Desencontros - Parte 2 - Lorena
Daquele dia em diante, eu me encontrava com Carolina quase todo dia. Nossa amizade crescia, e minha paixão por ela só não crescia mais, pois não havia mais espaço em meu coração.
Um dia em fim chamei-a para ir passear no parque da cidade. Lá no parque, passeamos e, enquanto eu a admirava, ela admirava as árvores, sabia várias espécies de árvores de memória. Sentamos em um banco à sombra das árvores e ficamos olhando um para o outro. Não sei quanto tempo durou aquela troca de olhares, mas sei que, para mim, pareceu uma eternidade. Eu aproximei meu rosto do dela, e ela fechou os olhos. Eu ia chegando cada vez mais perto daqueles belos lábios, avançava vagarosamente, aproveitando cada respiração sua e, quando nossos lábios iam se tocar, trovejou. Carolina quase caiu do banco de susto, então eu disse:
-É melhor irmos embora, parece que vai chover forte.

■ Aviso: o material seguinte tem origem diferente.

/-- `xcopy.view sd, sa, sc` (R412). -/
def execXcopyView (o : LE) (s : State) : Host.Outcome State Fault Refusal :=
  accessOp [o.fa, o.fc] (commandOperands o 8 fun d cb s1 => commandPublish (fun s2 =>
    let c := ViewCopy.dec d
    match namedView s2 s2.t.part c.tid c.handle with
    | none => badArg o s2
    | some v =>
      let cf := isBfp v.ty && c.cfol
      let dst := refEntry s2 c.dfol c.dst
      let sd := refEntry s2 cf c.sdst
      if dst.1.isFilling ∨ sd.1.isFilling then .stall s2
      else if viewCopyOk d v = false ∨ dst.2 = false ∨ sd.2 = false then badArg o s2
      else
        let nobs := ((masterOf s2 v).map (nObs s2.t)).getD 0
        issueCmd o { newCmd s2 .xcopyView d cb with
          peer := v.part, arg0 := BitVec.ofNat 64 c.handle, needs := nobs, folS := sd.1.index, folD := dst.1.index } s2) s1) s

/-- How far the elements of an xcopy.view can be read: the image elements read, with their master elements, and what ends them:
a wait, or a status with its address. -/
def imageReads (v : View) (m : Master) (c : ViewCopy) (k : Option Copy) (nobs : Nat) : Nat → Nat →
    List (Nat × Nat) × Option (Option (Nat × Nat))
  | 0, _ => ([], none)
  | n + 1, y =>
    let x := imageElem v m y
    let b := x / m.perBlock
    let addr := (blockAddr m b).toNat % 2 ^ 57
    let go := fun (_ : Unit) =>
      let r := imageReads v m c k nobs n (y + 1)
      ((y, x) :: r.1, r.2)
    if m.total ≤ x then go ()
    else
      match k with
      | none => ([], some (some (0x09, addr)))
      | some k =>
        match k.blocks[b]? with
        | none => go ()
        | some q =>
          match blockRead m c.pol c.n nobs q with
          | .ok => go ()
          | .waits => ([], some none)
          | .stale => ([], some (some (0x0A, addr)))
          | .faulted => ([], some (some (0x09, addr)))

/-- The bytes of the destination: the offset and value of each. A bit-planed image is written plane byte by plane byte; past its
last element the last block is 0 (R160, R412), and a copy that fails keeps the other bits of a byte. -/
def imageBytes (v : View) (whole : Bool) (old : Nat → Byte) (es : List Nat) : List (Nat × Byte) :=
  if v.layout = 3 then
    let mb := v.ty - 0x10 + 2
    let n := es.length
    ((List.range ((n + 255) / 256)).map fun b =>
      (List.range (32 * mb)).filterMap fun i =>
        let off := b * (32 * mb) + i
        let bits := (List.range 8).map fun k =>
          let p := b * 256 + i % 32 * 8 + k
          if p < n then (es.getD p 0).testBit (i / 32) else if whole then false else (old off).getLsbD k
        if whole ∨ b * 256 + i % 32 * 8 < n then
          some (off, BitVec.ofNat 8 (bits.mapIdx (fun k t => if t then 2 ^ k else 0) |>.foldl (· + ·) 0))
        else none).flatten
  else
    let z := viewZ v.ty
    (es.mapIdx fun i e => (natLe z e).mapIdx fun k b => (z * i + k, b)).flatten

/-- The keys of bytes at offsets from a destination, in order: those before the first failure, with it. -/
def sideKeys (c : Cmd) (fol : Bool) (entry : Option Nat) (base : Word) : List (Nat × Byte) → State →
    List (Nat × Byte) × Option (Nat × Nat) × State
  | [], s => ([], none, s)
  | (o, b) :: r, s =>
    match sideKey s c fol entry .store (base + BitVec.ofNat 64 o) 1 with
    | .bad st a s1 => ([], some (st, a), s1)
    | .ok k s1 =>
      let q := sideKeys c fol entry base r s1
      ((k, b) :: q.1, q.2)

/-- The byte that stands at an offset of a destination. -/
def sideOld (s : State) (c : Cmd) (fol : Bool) (entry : Option Nat) (base : Word) (o : Nat) : Byte :=
  match sideKey s c fol entry .store (base + BitVec.ofNat 64 o) 1 with
  | .ok k _ => s.home.read k
  | .bad _ _ _ => 0

/-- What a completed xcopy.view leaves in its folio's entry (R146, R412). -/
def viewMark (v : View) (d : ViewCopy) (fresh : Nat) : ViewMark :=
  { part := v.part, handle := v.handle, first := d.j0, count := d.cnt, dst := d.dst, sdst := d.sdst, fresh := fresh }

/-- Whether a folio holds what an xcopy.view would deliver, at a freshness that meets its policy (R407, R412); the scales must lie in it
too. -/
def viewHeld (s : State) (c : Cmd) (v : View) (d : ViewCopy) : Bool :=
  (!isBfp v.ty || (d.cfol && c.folS == c.folD)) &&
    match (c.folD.bind (folioAt s c.core)).bind FolioEntry.view with
    | some k => k == viewMark v d k.fresh &&
        (d.pol == 2 || decide ((if d.pol = 1 then c.needs - d.n else c.needs) ≤ k.fresh))
    | none => false

/-- BYTES of an xcopy.view (R412): element bytes and scale bytes. -/
def viewBytes (v : View) (m : Master) (d : ViewCopy) : Nat :=
  let xs := ((List.range d.cnt).map fun i => imageElem v m (d.j0 + i)).filter fun x => decide (x < m.total)
  let elems := if v.layout = 3 then (d.cnt + 255) / 256 * (32 * (v.ty - 0x10 + 2)) else d.cnt * viewZ v.ty
  elems + if isBfp v.ty then (xs.map fun x => (quantIndex v.len (innerProduct m.ext v.axis) x).1).dedup.length else 0

/-- The quantisation blocks with an element among master elements, in ascending order of their first element in master order, each with
one of its elements. -/
def viewQuants (v : View) (m : Master) (xs : List Nat) : List (Nat × Nat) :=
  let qs := (xs.map fun x => ((quantIndex v.len (innerProduct m.ext v.axis) x).1, x)).mergeSort fun x y => decide (x.1 ≤ y.1)
  qs.foldl (fun (l : List (Nat × Nat)) q => if l.any fun y => y.1 == q.1 then l else l ++ [q]) []

/-- The lowest freshness of the blocks read. -/
def lowestFresh (m : Master) (k : Option Copy) (xs : List Nat) : Nat :=
  xs.foldl (fun a x => match k.bind fun q => q.blocks[x / m.perBlock]? with
    | some q => min a (q.freshness m)
    | none => a) (2 ^ 48 - 1)

/-- What an xcopy.view writes and how it ends: bytes by key, size, and status with address. -/
structure ViewRun where
  kvs : List (Nat × Byte)
  size : Nat
  bad : Option (Nat × Nat)
  fresh : Nat
  s : State

/-- The bytes that an xcopy.view delivers, as far as `r` was read (R412). An image element past the master's last has a value the spec does
not state (log 4). -/
def viewRun (c : Cmd) (v : View) (m : Master) (d : ViewCopy) (k : Option Copy) (r : List (Nat × Nat)) (bad : Option (Nat × Nat))
    (s : State) : ViewRun :=
  let val := fun (p : Nat × Nat) =>
    if m.total ≤ p.2 then Config.freeNat (s.fresh * 2 ^ 64 + p.1) % 2 ^ (8 * viewZ v.ty)
    else (k.map fun q => q.elem m p.2).getD 0
  let base := baseOf d.dfol d.dst
  let bytes := imageBytes v bad.isNone (sideOld s c d.dfol c.folD base) (r.map val)
  let a := sideKeys c d.dfol c.folD base bytes { s with fresh := s.fresh + 1 }
  let xs := (r.map Prod.snd).filter fun x => decide (x < m.total)
  let scales := if isBfp v.ty then
      (viewQuants v m xs).mapIdx fun i q => (i, BitVec.ofNat 8 ((k.map fun y => y.scale v m q.2).getD 0))
    else []
  let b := if bad.isSome ∨ a.2.1.isSome then ([], none, a.2.2) else sideKeys c d.cfol c.folS (baseOf d.cfol d.sdst) scales a.2.2
  { kvs := a.1 ++ b.1, size := bytes.length + scales.length, bad := a.2.1.orElse fun _ => b.2.1.orElse fun _ => bad
    fresh := lowestFresh m k (r.map Prod.snd), s := b.2.2 }

/-- The end of an xcopy.view: bytes published, folios marked, its barrier decremented, its entry written (R383, R412). -/
def viewEnd (c : Cmd) (v : View) (d : ViewCopy) (r : ViewRun) : State :=
  let w := engineWrite r.s (pkgOf c.core) r.kvs
  let mark := fun (x : State) (f : Option Nat) (k : Option ViewMark) => match f with
    | some i => updFolio x c.core i fun e => { e with clean := false, view := k }
    | none => x
  let s1 := mark w.1 c.folS none
  match r.bad with
  | some (st, ad) => completeCmd (mark s1 c.folD none) c st ad 0
  | none =>
    let g := signalEnd (mark s1 c.folD (some (viewMark v d r.fresh))) c r.size (carriedBytes w.2 r.kvs)
    completeCmd g.2.2 c g.1 g.2.1 0

/-- XCOPY_VIEW_COMPLETE (R412, R383). A folio that holds what it would deliver is left as it is. -/
def execXcopyViewComplete (cmd : Nat) (s : State) : Host.Outcome State Fault Refusal :=
  match cmdOf s cmd with
  | none => happening s
  | some c =>
    if c.kind ≠ .xcopyView ∨ isOldest s c = false then happening s
    else
      let d := ViewCopy.dec c.desc
      match (s.views.find? fun v => v.part == c.peer && v.handle == d.handle).bind fun v => (masterOf s v).map fun m => (v, m) with
      | none => happening (completeCmd s c 0x09 0 0)
      | some (v, m) =>
        if viewHeld s c v d then
          let g := signalEnd s c (viewBytes v m d) []
          happening (completeCmd g.2.2 c g.1 g.2.1 0)
        else
          let k := readable s v m c.part c.core
          let r := imageReads v m d k c.needs d.cnt d.j0
          match r.2 with
          | some none => happening s
          | e =>
            let run := viewRun c v m d k r.1 (e.bind id) s
            if landedBy s (run.kvs.map Prod.fst) then happening s else happening (viewEnd c v d run)

end Sys2Proof.Machine
end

De fato choveu. Passei o resto do domingo olhando para aquela maldita chuva através da janela, maldizendo-a por ter estragado nosso passeio pelo parque. Depois de vários minutos, que pareceram horas, olhando aquela chuva a cair, decidi ler. Peguei a Bíblia, e, por providência ou coincidência, abri exatamente na passagem que diz: "E eu convosco estabeleço a minha aliança, que não será mais destruída toda a carne pelas águas do dilúvio, e que não haverá mais dilúvio, para destruir a terra. E disse Deus: Este é o sinal da aliança que ponho entre mim e vós, e entre toda a alma vivente, que está convosco, por gerações eternas. O meu arco tenho posto nas nuvens; este será por sinal da aliança enrte mim e a terra. E acontecerá que, quando trouxer nuvens sobre a terra, aparecerá o arco nas nuvens. Então me lembrarei da minha aliança, que está entre mim e vós, e entre toda a alma vivente de toda a carne; e as águas não se tornarão mais em dilúvio para destruir toda a carne." (Gênesis 9, 11-15). Olhei para fora da janela e vi um arco-íris. Será que isso era uma aliança de que a chuva não mais atrapalharia meus passeios pelo parque, e que tudo daria certo com Carolina daí em diante?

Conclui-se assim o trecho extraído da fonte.